/-- Settles O49: the status decides between the write, the rejection and the turn of the halted block (O14). -/
theorem loadCopiesTheImage : Obligations.LoadCopiesTheImage := by
  intro s bytes hwf hnext
  rw [outputs, hnext, commandOutputs]
  refine ⟨fun h hlen => ?_, fun h hlen => ?_, fun h => ?_⟩
  · exact ⟨by rw [loadStatus_of_fits h hlen], exists_step_of_load hwf hnext h hlen⟩
  · have hstep : step s = .next s.issue := by
      rw [step_eq, hnext, runCommand, loadCommand_of_overlong (s := s.issue) h hlen]
    exact ⟨by rw [loadStatus_of_overlong h hlen], hstep⟩
  · exact ⟨by rw [loadStatus_of_halted h], step_of_halted h (by simp [hnext])⟩

/-- Settles O50: RESET puts the state of R29 in place without looking at the one before; its memory lists no cell, so it
reads as `Memory.unlisted`. -/
theorem resetClearsEverything : Obligations.ResetClearsEverything := by
  intro s trace strict hnext
  have hfont : ∀ j < 80, some ((resetCommand trace strict s.issue).mem.read (0x050 + j)) = font[j]? :=
    fun _ => Memory.unlisted_font
  have helsewhere : ∀ a, a < 0x050 ∨ 0x0A0 ≤ a → (resetCommand trace strict s.issue).mem.read a = 0 :=
    fun _ => Memory.unlisted_of_outside_font
  exact ⟨_, step_of_reset hnext, reg_resetCommand trace strict s.issue, rfl, rfl, rfl,
    getElem_stack_resetCommand trace strict s.issue, rfl, rfl, helsewhere, hfont, Pixels.get_clear,
    getElem_keys_resetCommand trace strict s.issue, rfl, rfl, rfl, rfl, rfl⟩

end Sys2Proof.Proofs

— Work item —
Could you retype exactly the lines from the one containing "exact ⟨by rw [loadStatus_of_overlong" through the final line of the data above, and no others?

— Solution to this problem —
    exact ⟨by rw [loadStatus_of_overlong h hlen], hstep⟩
  · exact ⟨by rw [loadStatus_of_halted h], step_of_halted h (by simp [hnext])⟩

/-- Settles O50: RESET puts the state of R29 in place without looking at the one before; its memory lists no cell, so it
reads as `Memory.unlisted`. -/
theorem resetClearsEverything : Obligations.ResetClearsEverything := by
  intro s trace strict hnext
  have hfont : ∀ j < 80, some ((resetCommand trace strict s.issue).mem.read (0x050 + j)) = font[j]? :=
    fun _ => Memory.unlisted_font
  have helsewhere : ∀ a, a < 0x050 ∨ 0x0A0 ≤ a → (resetCommand trace strict s.issue).mem.read a = 0 :=
    fun _ => Memory.unlisted_of_outside_font
  exact ⟨_, step_of_reset hnext, reg_resetCommand trace strict s.issue, rfl, rfl, rfl,
    getElem_stack_resetCommand trace strict s.issue, rfl, rfl, helsewhere, hfont, Pixels.get_clear,
    getElem_keys_resetCommand trace strict s.issue, rfl, rfl, rfl, rfl, rfl⟩

end Sys2Proof.Proofs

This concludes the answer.